Une salariée qui travaille pour quelqu'un d'autre pendant ses arrêts maladie doit-elle indemniser l'employeur ?
Publié leQuand on est en arrêt maladie on doit cesser tout travail pour son employeur, et a fortiori pour quelqu’un d’autre. La salariée déloyale qui profite de ses arrêts maladie payés par l’employeur pour se livrer à une autre activité rémunérée, peut-elle être poursuivie financièrement ? C’est cette question que tranche la Cour de Cassation, dans un arrêt du 3 février 2021.
La dénonciation du conjoint à l’origine de l’affaire !
En l’espèce, Madame X se plaignait devant la Cour d’Appel de Versailles d’avoir été harcelée moralement par son employeur, ce qui avait provoqué une longue période d’arrêts maladie suivie d’un licenciement pour inaptitude.
Or, juste avant l’audience de plaidoirie, alors qu’elle est en plein divorce, son mari adresse à l’employeur tous les éléments (fiches de paie, déclaration de revenus) démontrant qu’elle mettait à profit son arrêt maladie pour exercer un autre emploi salarié. Elle touchait donc à la fois les indemnités journalières, le salaire que son employeur continuait de lui verser à 100 % et celui versé par l’autre employeur.
Le mari, par une attestation affirme que : « Cette activité parallèle constitue une fraude à la sécurité sociale et une infraction à la clause d’exclusivité de loyauté et de confidentialité du contrat de travail ».

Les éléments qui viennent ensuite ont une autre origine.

/-- What the primary lands this cycle on lists and handle counters: a helper's change of the same is lost (R219). -/
def primShared (l : List Pend) : List (Nat × Nat) :=
  l.flatMap (fun e => e.effs.filterMap (fun x => match x with
    | .list k _ => some (0, k)
    | .handle h pr _ => some (1, 2 * h + b2n pr)
    | _ => none))

def sharedOf : Eff → Option (Nat × Nat)
  | .list k _ => some (0, k)
  | .handle h pr _ => some (1, 2 * h + b2n pr)
  | _ => none

def loseShared (held : List (Nat × Nat)) (e : Pend) : Pend :=
  { e with effs := e.effs.filter (fun x => match sharedOf x with
      | some k => !held.contains k
      | none => true) }

/-- Of several results for one distribution register landing together the later-issued stands in full (R328). -/
def qTarget : Eff → Option Nat
  | .qreg q _ _ => some q
  | .qtag q _ _ => some q
  | _ => none

def loseQ : List Pend → List Pend
  | [] => []
  | e :: l =>
    let later := l.flatMap (fun f => f.effs.filterMap qTarget)
    { e with effs := e.effs.filter (fun x => match qTarget x with
        | some q => !later.contains q
        | none => true) } :: loseQ l

def isTap : Eff → Bool
  | .tap _ _ _ _ _ => true
  | _ => false

def isTapFin : Eff → Bool
  | .tapFin _ _ _ _ _ => true
  | _ => false

/-- An earlier result of a kind is not landed by this cycle: it is on its way, or among those held. -/
def outBefore (k : Eff → Bool) (c : Core) (held : List Pend) (e : Pend) : Bool :=
  c.p.pend.any (fun f => f.ord < e.ord && f.effs.any k && (decide (1 < f.rem) || held.contains f))

/-- An effect that is a TAPFIN of one of the points that result `e` counts in. -/
def finOf (e : Pend) : Eff → Bool
  | .tapFin tp _ _ _ _ => e.effs.any (fun x => match x with
    | .tap p _ _ _ _ => decide (p = tp)
    | _ => false)
  | _ => false

/-- Results due that wait for their turn in the tap unit: a TAPFIN for every earlier TAP, a TAP for every earlier TAPFIN of its
point (R346; DEDUCED, assumption 24: the rule gives the move of a TAPFIN only). The list is in the order of issue. -/
def tapsHeld (c : Core) (l : List Pend) : List Pend :=
  l.foldl (fun held e =>
    if (e.effs.any isTapFin && (outBefore isTap c held e || c.p.flights.any (fun f => f.ord < e.ord && (match f.ins with
          | .tap _ _ _ _ => true
          | _ => false))))
      || (e.effs.any isTap && outBefore (finOf e) c held e) then held ++ [e] else held) []

/-- A result counted down by one cycle. -/
def tickPend (e : Pend) : Pend := { e with rem := e.rem - 1 }

/-- Landings of a cycle: the helpers', then the primary's when it advances (R219). -/
def landAll (primGoes : Bool) (c : Core) : Core :=
  let due := if primGoes then sortPend (c.p.pend.filter (fun e => e.rem ≤ 1)) else []
  let held := tapsHeld c due
  let pl0 := loseQ (due.filter (fun e => !held.contains e))
  let ps := primShared pl0
  let hl := (sortPend (c.hpend.filter (fun e => e.rem ≤ 1))).map (loseShared ps)
  let c0 := { c with
    hpend := (c.hpend.filter (fun e => 1 < e.rem)).map tickPend,
    p := if primGoes then { c.p with pend := (c.p.pend.filter (fun e => 1 < e.rem)).map tickPend ++ held } else c.p }
  let pt := passTaps pl0 (fpClears (hl ++ pl0) c0)
  let pl := pt.1
  let c2 := fpSets (hl ++ pl) (landFlags (hl ++ pl) pt.2)
  let c3 := (hl ++ pl).foldl (fun k e => e.effs.foldl (landEff e) k) c2
  let hg := (hl.filter (fun e => gridOf e ≠ [])).map (fun e => mkGroup e.who [e])
  let pg := pl.filter (fun e => gridOf e ≠ [])
  let c4 := { c3 with
    hgroups := c3.hgroups ++ hg,
    p := if pg = [] then c3.p else { c3.p with groups := c3.p.groups ++ [mkGroup .prim pg] } }
  if primGoes then gridCycle c4
  else
    let keep := c4.p.groups
    let c5 := gridCycle { c4 with p := { c4.p with groups := [] } }
    { c5 with p := { c5.p with groups := keep } }

/-- Reads of INBOXPOP made in the cycle: each has removed the entry it read, before the cycle's releases (R234). -/
def popInbox (primGoes : Bool) (c : Core) : Core :=
  ((c.hpend ++ (if primGoes then c.p.pend else [])).filter (fun e => e.rem ≤ 1)).foldl (fun k e =>
    e.effs.foldl (fun k2 x => match x with
      | .inboxPop o => inboxRemove o k2
      | _ => k2) k) c

/-! ### Release (R111, R350, R381, R384) -/

/-- The extent of the whole ring that tap records go to leaves the scratchpad or meets a fenced bank (R351, R357;
assumption 47). -/
def tapRingBad (fences : Nat) (ring : Word) : Bool :=
  let a := bits ring.toNat 31 5 * 32
  let n := 32 * 2 ^ bits ring.toNat 35 32
  bit ring.toNat 63 && (decide (0x180000 < a + n) || meetsFence fences a n)

/-- The first failing release check, in program order: the ring as the MTCs released before leave it (R351, R381, R454). -/
def releaseFail (fences : Nat) : List WhE → Word → Nat → Option (Nat × Nat)
  | [], _, _ => none
  | e :: l, ring, gate => match e.w with
    | .lift _ => if gate ≠ 0 then some (cLIFTGATED, 0) else releaseFail fences l ring gate
    | .mtc 0x304 v => releaseFail fences l (tapringWrite ring v) gate
    | .tapRec _ _ _ =>
      if tapRingBad fences ring then some (cLOCALRANGE, bits ring.toNat 31 5 * 32) else releaseFail fences l ring gate
    | _ => releaseFail fences l ring gate

/-- One withheld effect leaves: stores of the scratchpad are returned, messages go to the injection port. -/
def releaseOne (r : Core × List (Nat × List Byte) × List (Ctx × Wh)) (e : WhE) :
    Core × List (Nat × List Byte) × List (Ctx × Wh) :=
  let (c, st, out) := r
  match e.w with
  | .store a d => (c, st ++ [(a, d)], out)
  | .storeQ a d => (c, st ++ [(a, d)], out)
  | .storeK a d => (c, st ++ [(a, d)], out)
  | .scatter _ ws => (c, st ++ ws.map (fun w => (w.1, leBytes 4 w.2.toNat)), out)
  | .spill o v => ({ c with spill := spSet 0 c.spill o v }, st, out)
  | .flag f n => ({ c with hpend := c.hpend ++ [⟨1, .gate, e.ord, 0, 7, 0, [.flagAdd f n]⟩] }, st, out)
  | .start h en arg => (c.setHelper h { helper0 with
      st := .live, pc := en, x := spSet 0 [] 1 arg, wake := c.age + 2, adv := (c.helper h).adv, iss := (c.helper h).iss,
      dport := (c.helper h).dport, dtok := (c.helper h).dtok }, st, out)
  | .takem m => (mbClear m { c with p := { c.p with marks := c.p.marks.erase m } }, st, out)
  | .mtc n v => (applyMtc n v c, st, out)
  | .cmd k => (if k.op < 0x20 then matAccept k c else copyAccept k c, st, out)
  | .tapRec d0 d1 d2 =>
    let ring := c.tapring.toNat
    let a := bits ring 31 5 * 32 + 32 * (c.taphead % 2 ^ bits ring 35 32)
    ({ c with taphead := c.taphead + 1 },
     if bit ring 63 then st ++ [(a, leBytes 8 d0.toNat ++ leBytes 8 d1.toNat ++ leBytes 8 d2.toNat ++ leBytes 8 0)] else st,
     out)
  | .seqMask _ => (c, st, out)
  | w => (c, st, out ++ [(.prim, w)])

/-- Sequence-mask settings, after the clears of the same cycle (R351). -/
def setMasks (l : List WhE) (c : Core) : Core :=
  l.foldl (fun k e => match e.w with
    | .seqMask b => { k with seqmask := setAt k.seqmask (b / 64) (k.seqmask.getD (b / 64) 0 ||| BitVec.ofNat 64 (2 ^ (b % 64))) }
    | _ => k) c

/-- Everything withheld, the bundle's own included, in program order. -/
def allWithheld (c : Core) : List WhE := c.newWith.foldl (fun l e => addWith e l) c.withheld

/-- The released effects leave (R111): the stores to be written at the end of the cycle are returned. -/
def releaseAll (c : Core) : Core × List (Nat × List Byte) :=
  let ws := allWithheld c
  let r := ws.foldl releaseOne ({ c with withheld := [], newWith := [] }, [], [])
  let c1 := setMasks ws r.1
  ({ c1 with cyc := { c1.cyc with out := r.2.2 ++ c1.cyc.out } }, r.2.1)

/-- The timeline an engine command goes to: 0 to 3 a copy queue, 4 the matrix timeline (R139, R284). -/
def cmdLine : Instr → Option Nat
  | .mmul _ _ _ _ _ => some 4
  | .mdrain _ _ _ _ => some 4
  | .bfill _ _ _ => some 4
  | .mcode _ => some 4
  | .swap _ _ _ => some 4
  | .cpy _ _ _ q => some q.toNat
  | .cpyt _ _ q => some q.toNat
  | .cgath _ _ q => some q.toNat
  | .cscat _ _ q => some q.toNat
  | .cseal _ q => some q.toNat
  | .ctime _ q => some q.toNat
  | .cnext _ _ _ q _ _ => some q.toNat
  | _ => none

/-- Room for the commands a CKPT or HALT would release, those withheld and its own bundle's (R143, R226, R284): 64 entries a
queue, 32 on the timeline. -/
def roomFor (c : Core) (l : List WhE) (own : List Instr) : Bool :=
  let lines := l.filterMap (fun e => match e.w with
    | .cmd k => some (if k.op < 0x20 then 4 else k.q)
    | _ => none) ++ own.filterMap cmdLine
  (List.range 4).all (fun q => copyRoom c q + lines.count q ≤ 64 || !lines.contains q)
  && (c.mat.cmds.length + lines.count 4 ≤ 32 || !lines.contains 4)

/-- An operation of the primary's region may still raise its trap (R381, R458). -/
def trapDue (c : Core) : Bool :=
  c.p.flights.any (fun f => match f.ins with
    | .kld _ _ _ => true
    | .gsetLd _ => true
    | .gsetRs _ => true
    | .gmask _ => true
    | .gstep _ => true
    | _ => false)
  || c.p.pend.any (fun e => e.effs.any (fun x => match x with
    | .trap _ _ => true
    | .gram _ _ => true
    | .gramNone => true
    | .mask _ => true
    | .list _ (.load _) => true
    | _ => false))

/-- Results a CKPT would capture: those that remain after the landings of its cycle (R383). -/
def captured (c : Core) : Nat :=
  let d := landAll true c
  (d.p.pend.filter (fun e => e.effs ≠ [])).length + (d.p.flights.filter (fun f => !holdOnly f)).length
  + natSum (d.p.groups.map (fun g => g.writes.length))

/-! ### The next bundle (R251, R254) -/

/-- CRC-32C over one byte (R433). -/
def crcByte (crc b : Nat) : Nat :=
  (List.range 8).foldl (fun v _ => if v % 2 = 1 then Nat.xor (v / 2) 0x82F63B78 else v / 2) (Nat.xor crc b)

/-- The signature after a taken transfer at a bundle (R433). -/
def sigUpdate (sig : Lane) (bundle : Nat) : Lane :=
  BitVec.ofNat 32 (crcByte (crcByte sig.toNat (bundle % 256)) (bundle / 256))

/-- One step of a repetition (R254). -/
def repNext (p : Prim) (r : Rep) : Prim :=
  let o := if r.j = 0 then r.o else r.o + 1
  if r.b + 1 < r.n then { p with rep := some { r with b := r.b + 1, o := o } }
  else if r.j + 1 < r.count then { p with rep := some { r with b := 0, j := r.j + 1, o := o } }
  else { p with rep := none, pc := o }

/-- The primary moves on after a bundle has issued (R251, R254). -/
def advancePrim (size : Nat) (c : Core) : Core :=
  let p := c.p
  let p1 := match c.cyc.repNew, p.rep, p.xfer with
    | some r, _, _ => { p with rep := some r, pc := r.body }
    | none, some r, _ => repNext p r
    | none, none, some t => { p with pc := t, xfer := none }
    | none, none, none => { p with pc := (p.pc + 1) % size, xfer := c.cyc.taken }
  { c with p := { p1 with
      iss := p.iss + 1, v1Busy := p1.v1Busy - 1, slotDue := c.cyc.xferred,
      sig := if c.cyc.taken.isSome then sigUpdate p.sig p.pc else p.sig } }

/-! ### Counters (R429) -/

/-- Events of one code that a counter counts. -/
def evCount (c : Core) (code unit : Nat) : Nat :=
  (c.evs.filter (fun e => e.1 = code && (unit = 15 || e.2 = 15 || e.2 = unit))).length

def countCycle (c : Core) : Core :=
  let one (i : Nat) : Nat :=
    let k := c.cntcfg.getD i 0
    let v := c.cnt.getD i 0
    if k.getLsbD 63 then (v + evCount c (bits k.toNat 7 0) (bits k.toNat 11 8)) % 2 ^ 48 else v
  { c with cnt := (List.range 4).map one, evs := [] }

/-! ### The end of a core's cycle -/

/-- The primary's results go on: it issues, waits, or has halted (R132, R226, R386). -/
def primGoes (c : Core) : Bool :=
  !c.cyc.trapped && (match c.run with
    | .run => true
    | .wait => true
    | .halted => true
    | _ => false)

/-- The release check of a CKPT or HALT (R226, R381, R383): cause, value and slot of its trap. -/
def releaseCheck (c : Core) : Option (Nat × Nat × Nat) :=
  if c.cyc.trapped then none
  else if c.cyc.ckpt || c.cyc.halt.isSome then
    let k := if c.cyc.ckpt then 7 else 1
    match releaseFail c.fences (allWithheld c) c.tapring c.gate with
    | some e => some (e.1, e.2, k)
    | none => if c.cyc.ckpt && 64 < captured c then some (cPENDING, 0, 7) else none
  else none

/-- The lane occupancies fall by one cycle (R260, R301). -/
def tickBusy (c : Core) : Core :=
  { c with
    p := if primGoes c then { c.p with kBusy := c.p.kBusy - 1, vtBusy := c.p.vtBusy - 1 } else c.p,
    helpers := c.helpers.map (fun x => { x with kBusy := x.kBusy - 1 }) }

/-- The restore of R386 counts its cycles; at its end the region issues again, or the policy applies. -/
def tickRestore (c : Core) : Core :=
  match c.run with
  | .restore n soft cause =>
    if c.cyc.trapped then c
    else if n ≤ 1 then endRestore c else { c with run := .restore (n - 1) soft cause }
  | _ => c

/-- The shadow captured and a new region opened (R381 step 3). -/
def capture (region : Nat) (c : Core) : Core :=
  { c with shadow := c.p, region := region, retry := false, since := 0, fTaken := [], hTaken := [], listSave := [],
           listCk := c.lists }

/-- Acquiring operations that have returned no longer hold their helper (R116). -/
def tickAcq (c : Core) : Core :=
  { c with helpers := (List.zip (List.range 10) c.helpers).map (fun e => match e.2.acq with
      | some d => if (hPendRegs e.1 c).contains d then e.2 else { e.2 with acq := none }
      | none => e.2) }

/-- A full inbox starts helper 9 (R233). -/
def wakeNine (c : Core) : Core :=
  match c.inboxEntry with
  | some en =>
    if 64 ≤ c.inbox.length && freeState (c.helper 9) && c.run ≠ .ended then
      let x := c.helper 9
      { c.setHelper 9 { helper0 with
          st := .live, pc := en, x := spSet 0 [] 1 64, wake := c.age + 2, adv := x.adv, iss := x.iss, dport := x.dport,
          dtok := x.dtok, trapv := x.trapv } with wakes := min (c.wakes + 1) 0xFFFF }
    else c
  | none => c

/-- Messages of the primary left for the next cycle at the injection port (R218): `inj` counts those that have left it, or stand
at it. -/
def backlog (c : Core) : Nat := c.cyc.inj - 4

Comme on pouvait le craindre, la Cour d’Appel non seulement déboute Madame X de toutes ses demandes, refusant notamment de reconnaître le harcèlement moral, mais elle la condamne à payer 20.000 € de dommages et intérêts à son employeur pour le motif suivant :
« L’activité parallèle de Madame X auprès de la société … constitue une infraction des obligations contractuelles de la salariée tenue à une obligation d’exclusivité en vertu de l’article 7 son contrat de travail. Cette violation par la salariée a causé un préjudice à la société,… ».
Pas de sanction financière contre la salariée déloyale
Malgré sa déloyauté établie, la salariée n’a pas été tenue d’indemniser l’employeur. Il n’est pas contesté que Madame X a exercé une autre activité rémunérée pendant son arrêt maladie, violant la clause d’exclusivité figurant dans son contrat de travail et empochant à la fois indemnités journalières et salaires de son employeur officiel et de son employeur caché. Toutefois, si elle n’avait pas déjà été licenciée pour inaptitude Madame X aurait été passible d’un licenciement pour faute grave privatif de toutes indemnités (y compris indemnité de préavis et indemnité légale ou conventionnelle du licenciement) et non pas d’un licenciement pour faute lourde, également privatif de toutes indemnités mais qui seul permet à l’employeur d’aller rechercher la responsabilité pécuniaire du salarié.
Or, « la faute lourde est caractérisée par l’interdiction de nuire à l’employeur ». Madame X, si elle a continué de toucher son salaire alors qu’elle avait une autre activité professionnelle, s’est certes montrée indélicate et profiteuse mais sans volonté de nuire délibérément à l’employeur. Elle ne pouvait donc pas être condamnée à lui verser 20.000 € à titre de dommages et intérêts.
On constate donc que même si l’employeur établit le préjudice financier résultant de la faute du salarié ce n’est pas pour autant qu’il pourra le faire condamner à réparer ce préjudice. Il faudra pour cela qu’il démontre la faute lourde, soit la volonté du salarié de nuire à l’employeur.